Each new generation of programmers simply rebuilds the failures from the last generation, but with few real improvements and many many dis-improvements. There will little learned from history.

As an industry, software for decades has been about creating new fads and flaky technology, but not about fixing or improving the essentials.

Even the current mantra now about things like "not creating new frameworks" shows how tunnelled we've become, since all of the existing frameworks are awkward to use, don't solve the core technological problems and all basically use variations on of the same design. One that clearly isn't working.

You'd think we'll be be out exploring new interesting alternatives given our current technologies, but that approach is frowned upon. The current fad is to be too focused on re-writing that domain application (for the third time), so as not to be able to spend any time fixing any of the real low-level core issues. Leave em for someone else.

But then software development has always been driven by fanatics to some degree, although lately the trend is getting worse. Most of what is being offered up as solutions are pretty little band-aids trying to cover up gaping wounds.

I'm literally more embarrassed year after year about the failing state of the industry and it is only get worse. I rarely tell people what my main profession is anymore (I'm just sick of the complaints), more often I'll talk about photography or writing.

Still, someday, software too will grow out of its current malaise. With all of this new hardware we'll need to tackle two very complex problems: a) making distributed things simple and reliable, and b) upgrading to new versions of software.

Both problems don't seem difficult, but neither works right now.

Our paradigms for building software are mostly based around mammoth, single deterministic architectures. Our current technologies are intricate, overly-complex and are easy to mis-use. We've yet to find an abstraction that makes distributed computing trivial.

And as long as it is non-trivial, it will always contain a significant number of bugs, and be difficult to trust. This problem will only increase as the hardware becomes more and more distributed.

Our models of software development are still based on big-design-upfront projects (even if we do release them more often in less completed versions), and thus we have no idea how to release a multitude of small, ever-changing pieces without accruing so much technical debt that the system is mostly unusable.

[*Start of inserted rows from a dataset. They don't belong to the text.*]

-- ==== Sys2Proof/Laws/Bodies.lean ====
section
/-! SUPPORT. Laws/Bodies.lean: what each sub-command's body can do, once: the conditions under which it completes and the
state it leaves, and that an error leaves the state as it was (with the output dropped, in UNPACK's walk). Later proofs
cite these and do not unfold a body. -/

namespace Sys2Proof.Machine

theorem runSingle_completes {i : Instr} {body : State → BodyResult} {s t : State} (h : body s = .completes t) :
    runSingle i body s = .next t.complete := by
  simp [runSingle, h]

theorem runSingle_raises {i : Instr} {body : State → BodyResult} {s t : State} {e : CmdErr} {sub : Byte} {a : Word}
    (h : body s = .raises t e sub a) : runSingle i body s = .next (t.errorComplete e sub (opcode i) a) := by
  simp [runSingle, h]

/-- What a sub-command on its own can do. -/
theorem runSingle_cases (i : Instr) (body : State → BodyResult) (s : State) :
    (∃ t, body s = .completes t ∧ runSingle i body s = .next t.complete) ∨
    (∃ t e sub a, body s = .raises t e sub a ∧
      runSingle i body s = .next (t.errorComplete e sub (opcode i) a)) := by
  cases h : body s with
  | completes t => exact .inl ⟨t, rfl, runSingle_completes h⟩
  | raises t e sub a => exact .inr ⟨t, e, sub, a, rfl, runSingle_raises h⟩

@[simp] theorem runStages_nil (s : State) : runStages [] s = .next s.complete := rfl

theorem runStages_completes {i : Instr} {body : State → BodyResult} {s t : State} (h : body s = .completes t)
    (rest : List (Instr × (State → BodyResult))) : runStages ((i, body) :: rest) s = runStages rest t := by
  simp [runStages, h]

theorem runStages_raises {i : Instr} {body : State → BodyResult} {s t : State} {e : CmdErr} {sub : Byte} {a : Word}
    (h : body s = .raises t e sub a) (rest : List (Instr × (State → BodyResult))) :
    runStages ((i, body) :: rest) s = .next ({ t with outLen := 0 }.errorComplete e sub (opcode i) a) := by
  simp [runStages, h]

/-- COUNT (R111). -/
theorem countBody_cases (s : State) :
    (s.cfg.inCap.toNat < s.inLen.toNat ∧ countBody s = .raises s .length 0 0) ∨
    (s.inLen.toNat ≤ s.cfg.inCap.toNat ∧
      countBody s = .completes { s with freq := countTable s.inputBytes }.freqFlags) := by
  unfold countBody
  split
  · exact .inl ⟨‹_›, rfl⟩
  · exact .inr ⟨Nat.le_of_not_lt ‹_›, rfl⟩

/-- BUILD_TREE (R115). -/
theorem buildTreeBody_cases (s : State) :
    (s.fv = false ∧ buildTreeBody s = .raises s .sequence 1 0) ∨
    (s.fv = true ∧ leavesOf s.freq = [] ∧ buildTreeBody s = .raises s .emptyInput 0 0) ∨
    (s.fv = true ∧ leavesOf s.freq ≠ [] ∧
      buildTreeBody s =
        .completes
          { s with
            node := (treeOf (leavesOf s.freq)).1
            root := (treeOf (leavesOf s.freq)).2
            order := orderTable (leafOrder (leavesOf s.freq))
            nSym := BitVec.ofNat 9 (leavesOf s.freq).length }.treeFlags) := by
  unfold buildTreeBody
  split
  · exact .inl ⟨‹_›, rfl⟩
  · rename_i hf
    have hf : s.fv = true := by simpa using hf
    split
    · exact .inr (.inl ⟨hf, ‹_›, rfl⟩)
    · exact .inr (.inr ⟨hf, ‹_›, rfl⟩)

/-- GEN_CODES (R140). -/
theorem genCodesBody_cases (s : State) :
    (s.tv = false ∧ genCodesBody s = .raises s .sequence 2 0) ∨
    (∃ x, s.tv = true ∧ tooLongSymbol (treeCodes s.node s.root) = some x ∧
      genCodesBody s = .raises s .codeTooLong 0 (x.setWidth 32)) ∨
    (s.tv = true ∧ tooLongSymbol (treeCodes s.node s.root) = none ∧
      genCodesBody s =
        .completes
          { s with
            code := treeCodes s.node s.root
            maxLen := BitVec.ofNat 8 (longestCode (treeCodes s.node s.root)) }.codeFlags) := by
  unfold genCodesBody
  split
  · exact .inl ⟨‹_›, rfl⟩
  · rename_i hf
    have hf : s.tv = true := by simpa using hf
    split
    · exact .inr (.inl ⟨_, hf, ‹_›, rfl⟩)
    · exact .inr (.inr ⟨hf, ‹_›, rfl⟩)

/-- WRITE_HEADER (R150, R151). -/
theorem writeHeaderBody_cases (s : State) :
    (s.cv = false ∧ writeHeaderBody s = .raises s .sequence 3 0) ∨
    (s.cv = true ∧ s.cfg.outCap.toNat < headerLen s.nSym.toNat ∧ writeHeaderBody s = .raises s .outOverflow 0 0) ∨
    (s.cv = true ∧ headerLen s.nSym.toNat ≤ s.cfg.outCap.toNat ∧
      writeHeaderBody s =
        .completes
          { s with
            outMem := s.outMem.writeBytes 0 (headerBytes s.nSym.toNat s.order s.code)
            outLen := BitVec.ofNat 32 (headerLen s.nSym.toNat)
            hdrLen := BitVec.ofNat 32 (headerLen s.nSym.toNat) }) := by
  unfold writeHeaderBody
  split
  · exact .inl ⟨‹_›, rfl⟩
  · rename_i hf
    have hf : s.cv = true := by simpa using hf
    split
    · exact .inr (.inl ⟨hf, ‹_›, rfl⟩)
    · exact .inr (.inr ⟨hf, Nat.le_of_not_lt ‹_›, rfl⟩)

/-- READ_HEADER (R155): an error leaves the state as it was (R164). -/
theorem readHeaderBody_cases (s : State) :
    (∃ e sub a, readHeaderBody s = .raises s e sub a ∧ e ≠ .sequence) ∨
    (∃ rs, s.inLen.toNat ≤ s.cfg.inCap.toNat ∧ headerLen (countOf (s.inByte 0)) ≤ s.inLen.toNat ∧
      readRecords s.inByte (countOf (s.inByte 0)) 0 [] = .ok rs ∧
      readHeaderBody s =
        .completes
          { s with
            code := codeTableOf rs
            order := orderTable (rs.map Prod.fst)
            nSym := BitVec.ofNat 9 (countOf (s.inByte 0))
            hdrLen := BitVec.ofNat 32 (headerLen (countOf (s.inByte 0)))
            maxLen := BitVec.ofNat 8 (longestCode (codeTableOf rs)) }.headerFlags) := by
  unfold readHeaderBody
  split
  · exact .inl ⟨_, _, _, rfl, by decide⟩
  · split
    · exact .inl ⟨_, _, _, rfl, by decide⟩
    · simp only
      split
      · exact .inl ⟨_, _, _, rfl, by decide⟩
      · split
        · exact .inl ⟨_, _, _, rfl, by decide⟩
        · exact .inr ⟨_, Nat.le_of_not_lt ‹_›, Nat.le_of_not_lt ‹_›, ‹_›, rfl⟩

/-- PACK (R170): an error leaves the state as it was (R176). -/
theorem packBody_cases (s : State) :
    (s.cv = false ∧ packBody s = .raises s .sequence 3 0) ∨
    (∃ e sub a, s.cv = true ∧ packBody s = .raises s e sub a ∧ e ≠ .sequence) ∨
    (∃ bits, s.cv = true ∧ s.inLen.toNat ≤ s.cfg.inCap.toNat ∧ 1 ≤ s.inLen.toNat ∧
      gatherBits s.code 0 s.inputBytes = .ok bits ∧
      s.outLen.toNat + payloadLen bits + 1 ≤ s.cfg.outCap.toNat ∧
      packBody s =
        .completes
          { s with
            outMem :=
              s.outMem.writeBytes s.outLen.toNat (payloadBytes bits ++ [BitVec.ofNat 8 (padCount bits)])
            outLen := BitVec.ofNat 32 (s.outLen.toNat + payloadLen bits + 1)
            pad := BitVec.ofNat 3 (padCount bits) }) := by
  unfold packBody
  split
  · exact .inl ⟨‹_›, rfl⟩
  · rename_i hf
    have hf : s.cv = true := by simpa using hf
    refine .inr ?_
    split
    · exact .inl ⟨_, _, _, hf, rfl, by decide⟩
    · split
      · exact .inl ⟨_, _, _, hf, rfl, by decide⟩
      · split
        · exact .inl ⟨_, _, _, hf, rfl, by decide⟩
        · split
          · exact .inl ⟨_, _, _, hf, rfl, by decide⟩
          · exact .inr ⟨_, hf, by omega, by omega, ‹_›, by omega, rfl⟩

/-- UNPACK (R178, R186): an error before the walk leaves the state as it was, an error of the walk drops the output. -/
theorem unpackBody_cases (s : State) :
    (s.hv = false ∧ unpackBody s = .raises s .sequence 4 0) ∨
    (∃ e sub a, s.hv = true ∧ unpackBody s = .raises s e sub a ∧ e ≠ .sequence) ∨
    (∃ e sub a, s.hv = true ∧ unpackBody s = .raises s.dropOutput e sub (BitVec.ofNat 32 a) ∧
      unpackWalk s.code s.cfg.outCap.toNat (payloadBit s.inByte s.hdrLen.toNat) (fun j => s.hdrLen.toNat + j / 8)
        (8 * (s.inLen.toNat - s.hdrLen.toNat - 1) - (s.inByte (s.inLen.toNat - 1)).toNat) 0 [] [] =
          .failed e sub a) ∨
    (∃ out, s.hv = true ∧ s.inLen.toNat ≤ s.cfg.inCap.toNat ∧ s.hdrLen.toNat + 2 ≤ s.inLen.toNat ∧
      (s.inByte (s.inLen.toNat - 1)).toNat ≤ 7 ∧
      unpackWalk s.code s.cfg.outCap.toNat (payloadBit s.inByte s.hdrLen.toNat) (fun j => s.hdrLen.toNat + j / 8)
        (8 * (s.inLen.toNat - s.hdrLen.toNat - 1) - (s.inByte (s.inLen.toNat - 1)).toNat) 0 [] [] = .emitted out ∧
      unpackBody s =
        .completes
          { s with
            outMem := s.outMem.writeBytes 0 out
            outLen := BitVec.ofNat 32 out.length
            pad := BitVec.ofNat 3 (s.inByte (s.inLen.toNat - 1)).toNat }) := by
  unfold unpackBody
  split
  · exact .inl ⟨‹_›, rfl⟩
  · rename_i hf
    have hf : s.hv = true := by simpa using hf
    refine .inr ?_
    split
    · exact .inl ⟨_, _, _, hf, rfl, by decide⟩
    · simp only
      split
      · exact .inl ⟨_, _, _, hf, rfl, by decide⟩
      · split
        · exact .inl ⟨_, _, _, hf, rfl, by decide⟩
        · split
          · exact .inl ⟨_, _, _, hf, rfl, by decide⟩
          · split
            · exact .inr (.inl ⟨_, _, _, hf, rfl, ‹_›⟩)
            · exact .inr (.inr ⟨_, hf, by omega, by omega, by omega, ‹_›, rfl⟩)

/-- The walk emits at most `cap` symbols (R183). -/
theorem unpackWalk_length_le {code : Table Code} {cap : Nat} {bit : Nat → Bool} {addrOf : Nat → Nat} {n j : Nat}
    {p : Code} {out res : List Byte} (hout : out.length ≤ cap)
    (h : unpackWalk code cap bit addrOf n j p out = .emitted res) : res.length ≤ cap := by
  induction n generalizing j p out with
  | zero =>
    simp only [unpackWalk] at h
    split at h
    · cases h; exact hout
    · cases h
  | succ n ih =>
    simp only [unpackWalk] at h
    split at h
    · split at h
      · cases h
      · exact ih (by simp only [List.length_append, List.length_cons, List.length_nil]; omega) h
    · split at h
      · exact ih hout h
      · cases h

/-- The walk answers no SEQUENCE error (R211). -/
theorem unpackWalk_failed {code : Table Code} {cap : Nat} {bit : Nat → Bool} {addrOf : Nat → Nat} {n j : Nat}
    {p : Code} {out : List Byte} {e : CmdErr} {sub : Byte} {a : Nat}
    (h : unpackWalk code cap bit addrOf n j p out = .failed e sub a) : e = .outOverflow ∨ e = .corruptPayload := by
  induction n generalizing j p out with
  | zero =>
    simp only [unpackWalk] at h
    split at h
    · cases h
    · cases h; exact .inr rfl
  | succ n ih =>
    simp only [unpackWalk] at h
    split at h
    · split at h
      · cases h; exact .inl rfl
      · exact ih h
    · split at h
      · exact ih h
      · cases h; exact .inr rfl

end Sys2Proof.Machine
end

Common approaches towards backward compatibility and version upgrades are very dependent on significant human effort and thus are costly and frequently prone to failure.

If machines get more distributed, in smaller parts, that also means the upgrade problems that we are having trouble with now, are going to get exponentially worse in the future. More pieces, means more dependency failures.

The hardware will quickly become an interoperability nightmare, a sea of strange undesirable errors and odd behaviors. It is bad now, and it will get even uglier.

If not, it will only be because we'll just stop upgrading the code, and many of the new advances in hardware will get lost for generations. Either way it will be software problems holding us back.

So it seems that the future is going to provide us with more ubiquitous computing, where machines are getting smaller, more specialized, less feature-based and more embedded into their environment. Once software breaks free of it's current dark age, we'll be quietly surrounded by a vast array of different machines all interacting with each other, in other to help us managed our lives and our world. 

I can imagine someday just grabbing a 'pad' someplace, and telling it to give me the grocery shopping list, which will just pop-up at a little printer by the doorway as I leave. The items will all be cross-referenced against the fridge contents and cabinets, and me and my wife will both have our 'favorites' represented. Our food budget will have been consulted, as well as our schedules. Mostly the heavy bulk stuff will already be delivered by the weekly run, but because I'm more traditional, I'll still prefer to visit the store and pick out the fresh fruit and veggies. This week "fresh carrots and broccoli" from the little farmer's market, down the street. Nice.